-- ==== Sys2Proof/Machine/Turns.lean ====
section
/-! DEFINITION. What one turn does: the event it presents, looked at by its unit and taken if the unit can take it. An event
that cannot be taken stays where it is (40_sensor_sequencer.md rules R110, R116; log 5, 6). -/

namespace Sys2Proof.Machine

/-- The instruction on HOST's command port. -/
def fetchCmd (s : State) : Option Instr := s.cmdPort.head?.map decodeCmd

/-- SEQ's turn, unless its phase is none (60_exceptions.md rule R186 a; log 12). -/
def seqTurn (s : State) (result : Host.Outcome State Fault Refusal) : Host.Outcome State Fault Refusal :=
  match s.seq.phase with
  | .code6 => .fault (.phaseFault 6)
  | .code7 => .fault (.phaseFault 7)
  | .idle | .tx | .settle | .rxStatus | .pollWait | .rxData => result

/-- HOST's offer, if there is one. -/
def offerTurn (s : State) : Host.Outcome State Fault Refusal :=
  match fetchCmd s with
  | none => seqTurn s (.next s)
  | some i => exec i s

/-- BUS's answer, if there is one and SEQ waits for it: SEQ steps, the sensor is as the transaction left it, and the answer
is consumed. -/
def busTurn (s : State) : Host.Outcome State Fault Refusal :=
  seqTurn s <|
    match s.busPort with
    | [] => .next s
    | o :: rest =>
      match (busAnswer s.params s.sensor o).bind (seqBusAnswer · s) with
      | none => .next s
      | some t => .next { t with busPort := rest, sensor := sensorAfter s.params s.seq.pending o s.sensor }

/-- TIMER's DelayDone, if there is one and SEQ waits for it. -/
def timerTurn (s : State) : Host.Outcome State Fault Refusal :=
  seqTurn s <|
    match s.timerPort with
    | 0 => .next s
    | n + 1 =>
      match seqDelayDone s with
      | none => .next s
      | some t => .next { t with timerPort := n }

/-- The event at the head of DMUX's port. A word of kind 00 is no event: DMUX takes no step, and the word passes
(30_encoding.md rule R92; log 7). -/
def eventTurn (s : State) : Host.Outcome State Fault Refusal :=
  match s.evtPort with
  | [] => .next s
  | w :: _ =>
    match decodeEvt w with
    | .ok i => exec i s
    | .error _ => .next (takeEvent s)

/-- BUS's answers to forgotten requests leave its port: such an answer "matches no pending request and is dropped"
(70_reset_and_hazards.md rule R210). BUS answers in the order of the requests, so they are the first to stand there; what is
still owed waits for the next arrival (log 13). -/
def dropBusOwed (s : State) : State :=
  { s with busPort := s.busPort.drop s.busOwed, busOwed := s.busOwed - s.busPort.length }

/-- The same of TIMER's answers, of which each is like the other. -/
def dropTimerOwed (s : State) : State :=
  { s with timerPort := s.timerPort - s.timerOwed, timerOwed := s.timerOwed - s.timerPort }

/-- The request in flight is forgotten, and its answer owed to nobody: dropped at once if it stands in the port already, else
when it arrives (70_reset_and_hazards.md rule R210; log 13). -/
def forget (s : State) : State :=
  match s.seq.pending with
  | none => s
  | some (.delay _) => dropTimerOwed { s with timerOwed := s.timerOwed + 1 }
  | some (.busTx _ _ _) | some (.busRx _ _ _) => dropBusOwed { s with busOwed := s.busOwed + 1 }

/-- Reset (70_reset_and_hazards.md rule R210): both units, in one step. The sensor is not reset; its pointer and power mode
are unknown afterwards, here the draws. A request in flight that is never answered owes nothing. -/
def resetBlock (ptr : Byte) (standby answered : Bool) (s : State) : State :=
  let t := if answered then forget s else s
  { t with seq := .reset, dmux := .reset, sensor := { t.sensor with ptr := ptr, standby := standby } }

/-- One turn, on a state from which it has been taken. -/
def turnStep (t : Turn) (s : State) : Host.Outcome State Fault Refusal :=
  match t with
  | .offer => offerTurn s
  | .bus => busTurn s
  | .timer => timerTurn s
  | .event ioFail => eventTurn { s with ioFail := ioFail }
  | .sensor temp rdy => .next { s with sensor := { s.sensor with temp := temp, rdy := rdy } }
  | .reset ptr standby answered => .next (resetBlock ptr standby answered s)

/-- An arrival joins the ports, behind what stands there, and its turns the schedule; of its answers those owed to forgotten
requests are dropped (70_reset_and_hazards.md rule R210; log 13). -/
def arrive (a : Arrival) (s : State) : State :=
  dropTimerOwed <| dropBusOwed { s with
    cmdPort := s.cmdPort ++ a.cmds
    evtPort := s.evtPort ++ a.evts
    busPort := s.busPort ++ a.outcomes
    timerPort := s.timerPort + a.delays
    turns := s.turns ++ a.turns }

/-- The agents' own step: the next arrival of the supply, where there is one. It touches no unit (log 27). -/
def replenish (s : State) : State :=
  match s.supply with
  | .ended => s
  | .repeating round => arrive round s
  | .free next => arrive (Config.arrival next) { s with supply := .free (next + 1) }

/-- The next turn; with the schedule used up, the next arrival, or a wait where there is none (log 5, 27). -/
def nextTurn (s : State) : Host.Outcome State Fault Refusal :=
  match s.turns with
  | [] => .next (replenish s)
  | t :: rest => turnStep t { s with turns := rest }

/-- `s` with a port word as the very next thing its unit is presented: the word at the head of its port and its turn next. The
draw of an event's turn is the one `s` holds. -/
def presentWord (w : PortWord) (s : State) : State :=
  match w with
  | .cmd c => { s with cmdPort := c :: s.cmdPort, turns := .offer :: s.turns }
  | .evt e => { s with evtPort := e :: s.evtPort, turns := .event s.ioFail :: s.turns }

end Sys2Proof.Machine
end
--------
● What you need to do
Could you print, word for word, the line containing "draw of an event's" and every line after it through the end of the records, and nothing else?

● Result below
draw of an event's turn is the one `s` holds. -/
def presentWord (w : PortWord) (s : State) : State :=
  match w with
  | .cmd c => { s with cmdPort := c :: s.cmdPort, turns := .offer :: s.turns }
  | .evt e => { s with evtPort := e :: s.evtPort, turns := .event s.ioFail :: s.turns }

end Sys2Proof.Machine
end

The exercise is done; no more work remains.